A categoria economia é a menor, com apenas cinco nomes, quatro deles ligados a governos: Ben Bernanke e Alan Greenspan, atual e ex presidente do Fed, o Banco Central americano; Liu Mingkang, presidente da Comissão Reguladora dos Bancos da China; e Jean-Claude Trichet, presidente do Banco Central Europeu.

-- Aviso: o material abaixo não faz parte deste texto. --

@[simp] theorem record_setRecord_self (s : State) (r : RecId) (x : MsgRecord) : (s.setRecord r x).record r = x := by
  simp [State.record, State.setRecord]

@[simp] theorem record_setRecord_ne (s : State) {r k : RecId} (x : MsgRecord) (h : k ≠ r) :
    (s.setRecord r x).record k = s.record k := by
  have h' : r.val ≠ k.val := fun e => h (Fin.ext e.symm)
  simp [State.record, State.setRecord, h']

@[simp] theorem place_placeBlock_self (s : State) (b : BlockId) (x : BlockPlace) :
    (s.placeBlock b x).blockPlaces[b] = x := by
  simp [State.placeBlock]

@[simp] theorem place_placeBlock_ne (s : State) {b k : BlockId} (x : BlockPlace) (h : k ≠ b) :
    (s.placeBlock b x).blockPlaces[k] = s.blockPlaces[k] := by
  have h' : b.val ≠ k.val := fun e => h (Fin.ext e.symm)
  simp [State.placeBlock, h']

/-- Reading a part of the state through its accessor depends on that part alone. -/
theorem port_congr {s t : State} (h : t.ports = s.ports) (p : Port) : t.port p = s.port p := by
  simp [State.port, h]

theorem endpoint_congr {s t : State} (h : t.endpoints = s.endpoints) (e : EpId) : t.endpoint e = s.endpoint e := by
  simp [State.endpoint, h]

theorem channel_congr {s t : State} (h : t.channels = s.channels) (c : ChanId) : t.channel c = s.channel c := by
  simp [State.channel, h]

theorem group_congr {s t : State} (h : t.groups = s.groups) (g : GroupId) : t.group g = s.group g := by
  simp [State.group, h]

theorem record_congr {s t : State} (h : t.records = s.records) (r : RecId) : t.record r = s.record r := by
  simp [State.record, h]

theorem mapVector_get {α β : Type} {n : Nat} (f : α → β) (v : Vector α n) (i : Fin n) :
    (mapVector f v)[i] = f v[i] := by
  simp [mapVector]

end Sys2Proof.Machine
end

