@[simp] theorem fetchTransferEnd_store (s : State) (p : Port) (u : CopyOut) : (s.fetchTransferEnd p u).store = s.store := by
  unfold State.fetchTransferEnd; (repeat' split) <;> simp

@[simp] theorem fetchTransferEnd_fixed (s : State) (p : Port) (u : CopyOut) : (s.fetchTransferEnd p u).fixed = s.fixed := by
  unfold State.fetchTransferEnd; (repeat' split) <;> simp

@[simp] theorem unitTransferEnd_fixed (s : State) (q : Requester) : (s.unitTransferEnd q).fixed = s.fixed := by
  unfold State.unitTransferEnd
  repeat' first
    | (simp; done)
    | split
    | (simp only []; split)
    | (simp; split)

@[simp] theorem blockTransferEnd_fixed (s : State) : (s.blockTransferEnd).fixed = s.fixed := by
  unfold State.blockTransferEnd; split
  · rfl
  · rw [grant_fixed, unitTransferEnd_fixed]; rfl

@[simp] theorem refundEntry_ports (s : State) (r : RecId) : (s.refundEntry r).ports = s.ports := by
  unfold State.refundEntry; (repeat' split) <;> simp

@[simp] theorem refundEntry_endpoints (s : State) (r : RecId) : (s.refundEntry r).endpoints = s.endpoints := by
  unfold State.refundEntry; (repeat' split) <;> simp

@[simp] theorem refundEntry_groups (s : State) (r : RecId) : (s.refundEntry r).groups = s.groups := by
  unfold State.refundEntry; (repeat' split) <;> simp

@[simp] theorem refundEntry_records (s : State) (r : RecId) : (s.refundEntry r).records = s.records := by
  unfold State.refundEntry; (repeat' split) <;> simp

@[simp] theorem refundEntry_blockPlaces (s : State) (r : RecId) : (s.refundEntry r).blockPlaces = s.blockPlaces := by
  unfold State.refundEntry; (repeat' split) <;> simp

@[simp] theorem refundEntry_arbiter (s : State) (r : RecId) : (s.refundEntry r).arbiter = s.arbiter := by
  unfold State.refundEntry; (repeat' split) <;> simp

@[simp] theorem refundEntry_store (s : State) (r : RecId) : (s.refundEntry r).store = s.store := by
  unfold State.refundEntry; (repeat' split) <;> simp

@[simp] theorem refundEntry_fixed (s : State) (r : RecId) : (s.refundEntry r).fixed = s.fixed := by
  unfold State.refundEntry; (repeat' split) <;> simp

@[simp] theorem refundEntry_cores (s : State) (r : RecId) : (s.refundEntry r).cores = s.cores := by
  unfold State.refundEntry; (repeat' split) <;> simp

@[simp] theorem endpointTableShare_groups (s : State) (p : Port) : (s.endpointTableShare p).groups = s.groups := by
  unfold State.endpointTableShare
  repeat' first
    | (simp; done)
    | (intros; simp; done)
    | rw [foldl_groups]
    | split
    | (simp only []; split)
    | (simp; rw [foldl_groups])
    | (simp; split)

@[simp] theorem endpointTableShare_arbiter (s : State) (p : Port) : (s.endpointTableShare p).arbiter = s.arbiter := by
  unfold State.endpointTableShare
  repeat' first
    | (simp; done)
    | (intros; simp; done)
    | rw [foldl_arbiter]
    | split
    | (simp only []; split)
    | (simp; rw [foldl_arbiter])
    | (simp; split)

@[simp] theorem endpointTableShare_store (s : State) (p : Port) : (s.endpointTableShare p).store = s.store := by
  unfold State.endpointTableShare
  repeat' first
    | (simp; done)
    | (intros; simp; done)
    | rw [foldl_store]
    | split
    | (simp only []; split)
    | (simp; rw [foldl_store])
    | (simp; split)

@[simp] theorem endpointTableShare_fixed (s : State) (p : Port) : (s.endpointTableShare p).fixed = s.fixed := by
  unfold State.endpointTableShare
  repeat' first
    | (simp; done)
    | (intros; simp; done)
    | rw [foldl_fixed]
    | split
    | (simp only []; split)
    | (simp; rw [foldl_fixed])
    | (simp; split)

@[simp] theorem resetRequest_groups (s : State) (c : ChanId) (a b : EpId) (p : Port) : (s.resetRequest c a b p).groups = s.groups := by
  unfold State.resetRequest; (repeat' split) <;> simp

@[simp] theorem resetRequest_records (s : State) (c : ChanId) (a b : EpId) (p : Port) : (s.resetRequest c a b p).records = s.records := by
  unfold State.resetRequest; (repeat' split) <;> simp

@[simp] theorem resetRequest_blockPlaces (s : State) (c : ChanId) (a b : EpId) (p : Port) : (s.resetRequest c a b p).blockPlaces = s.blockPlaces := by
  unfold State.resetRequest; (repeat' split) <;> simp

@[simp] theorem resetRequest_arbiter (s : State) (c : ChanId) (a b : EpId) (p : Port) : (s.resetRequest c a b p).arbiter = s.arbiter := by
  unfold State.resetRequest; (repeat' split) <;> simp

@[simp] theorem resetRequest_store (s : State) (c : ChanId) (a b : EpId) (p : Port) : (s.resetRequest c a b p).store = s.store := by
  unfold State.resetRequest; (repeat' split) <;> simp

@[simp] theorem resetRequest_fixed (s : State) (c : ChanId) (a b : EpId) (p : Port) : (s.resetRequest c a b p).fixed = s.fixed := by
  unfold State.resetRequest; (repeat' split) <;> simp

@[simp] theorem resetRequest_cores (s : State) (c : ChanId) (a b : EpId) (p : Port) : (s.resetRequest c a b p).cores = s.cores := by
  unfold State.resetRequest; (repeat' split) <;> simp

@[simp] theorem resetChannel_groups (s : State) (p : Port) (c : ChanId) : (State.resetChannel p s c).groups = s.groups := by
  unfold State.resetChannel; (repeat' split) <;> simp

@[simp] theorem resetChannel_arbiter (s : State) (p : Port) (c : ChanId) : (State.resetChannel p s c).arbiter = s.arbiter := by
  unfold State.resetChannel; (repeat' split) <;> simp

@[simp] theorem resetChannel_store (s : State) (p : Port) (c : ChanId) : (State.resetChannel p s c).store = s.store := by
  unfold State.resetChannel; (repeat' split) <;> simp

@[simp] theorem resetChannel_fixed (s : State) (p : Port) (c : ChanId) : (State.resetChannel p s c).fixed = s.fixed := by
  unfold State.resetChannel; (repeat' split) <;> simp

@[simp] theorem resetChannel_cores (s : State) (p : Port) (c : ChanId) : (State.resetChannel p s c).cores = s.cores := by
  unfold State.resetChannel; (repeat' split) <;> simp

@[simp] theorem channelControllerShare_groups (s : State) (p : Port) : (s.channelControllerShare p).groups = s.groups := by
  unfold State.channelControllerShare
  repeat' first
    | (simp; done)
    | (intros; simp; done)
    | rw [foldl_groups]
    | split
    | (simp only []; split)
    | (simp; rw [foldl_groups])
    | (simp; split)

@[simp] theorem channelControllerShare_arbiter (s : State) (p : Port) : (s.channelControllerShare p).arbiter = s.arbiter := by
  unfold State.channelControllerShare
  repeat' first
    | (simp; done)
    | (intros; simp; done)
    | rw [foldl_arbiter]
    | split
    | (simp only []; split)
    | (simp; rw [foldl_arbiter])
    | (simp; split)

@[simp] theorem channelControllerShare_store (s : State) (p : Port) : (s.channelControllerShare p).store = s.store := by
  unfold State.channelControllerShare
  repeat' first
    | (simp; done)
    | (intros; simp; done)
    | rw [foldl_store]
    | split
    | (simp only []; split)
    | (simp; rw [foldl_store])
    | (simp; split)

@[simp] theorem channelControllerShare_fixed (s : State) (p : Port) : (s.channelControllerShare p).fixed = s.fixed := by
  unfold State.channelControllerShare
  repeat' first
    | (simp; done)
    | (intros; simp; done)
    | rw [foldl_fixed]
    | split
    | (simp only []; split)
    | (simp; rw [foldl_fixed])
    | (simp; split)

@[simp] theorem channelControllerShare_cores (s : State) (p : Port) : (s.channelControllerShare p).cores = s.cores := by
  unfold State.channelControllerShare
  repeat' first
    | (simp; done)
    | (intros; simp; done)
    | rw [foldl_cores]
    | split
    | (simp only []; split)
    | (simp; rw [foldl_cores])
    | (simp; split)

@[simp] theorem resetGroup_channels (s : State) (p : Port) (g : GroupId) : (State.resetGroup p s g).channels = s.channels := by
  unfold State.resetGroup
  repeat' first
    | (simp; done)
    | split
    | (simp only []; split)
    | (simp; split)

@[simp] theorem resetGroup_arbiter (s : State) (p : Port) (g : GroupId) : (State.resetGroup p s g).arbiter = s.arbiter := by
  unfold State.resetGroup
  repeat' first
    | (simp; done)
    | split
    | (simp only []; split)
    | (simp; split)

@[simp] theorem resetGroup_store (s : State) (p : Port) (g : GroupId) : (State.resetGroup p s g).store = s.store := by
  unfold State.resetGroup
  repeat' first
    | (simp; done)
    | split
    | (simp only []; split)
    | (simp; split)

@[simp] theorem resetGroup_fixed (s : State) (p : Port) (g : GroupId) : (State.resetGroup p s g).fixed = s.fixed := by
  unfold State.resetGroup
  repeat' first
    | (simp; done)
    | split
    | (simp only []; split)
    | (simp; split)

@[simp] theorem resetGroup_cores (s : State) (p : Port) (g : GroupId) : (State.resetGroup p s g).cores = s.cores := by
  unfold State.resetGroup
  repeat' first
    | (simp; done)
    | split
    | (simp only []; split)
    | (simp; split)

O quinto nome é o do turco naturalizado americano Nouriel Roubini, presidente do grupo de consultoria RGE Monitor, que fez previsões econômicas catastróficas no início da década.

A área de cultura inclui desde o biólogo britânico Richard Dawkins até John de Mol, produtor de televisão holandês que criou o formato do reality show Big Brother, passando por sucessos da música – o casal Jay-Z e Beyonce -, da literatura – JK Rowling, autora da série de livros Harry Potter -, da televisão – a apresentadora americana Oprah Winfrey – e da internet – Mark Zuckerberg, fundador da rede social Facebook.

Ainda na lista está Hamad bin Jassim, primeiro-ministro do Qatar e investidor da rede de televisão Al Jazeera, se destacou por alcançar um nível de liberdade de expressão raramente visto no mundo árabe e por oferecer, através do canal Al Jazeera English, uma abordagem não ocidental dos acontecimentos no Oriente Médio.

Vale destacar a presença de quatro indianos na lista, o maior número de listados entre os países do Bric. Três são mulheres: Sonia Gandhi, nascida na Itália, presidente do Partido do Congresso, maior partido político indiano, e viúva do ex-primeiro-ministro Rajiv Gandhi; Kumari Mayawati, ministra chefe (equivalente no Brasil ao cargo de governadora) do estado de Uttar Pradesh – o mais populoso da Índia – e líder do partido Bahujan Samaj, que representa as castas mais baixas do hinduísmo; e Indra Nooyi, que começou a carreira como gerente de produtos na Índia e hoje é diretora executiva da PepsiCo.

O quarto indiano é o empresário Lakshmi Mittal, apontado como um dos principais responsáveis pela nova configuração da indústria do aço. Mittal é presidente da Arcelor Mittal, um conglomerado industrial de produção de aço, e mora na Inglaterra há mais de 20 anos.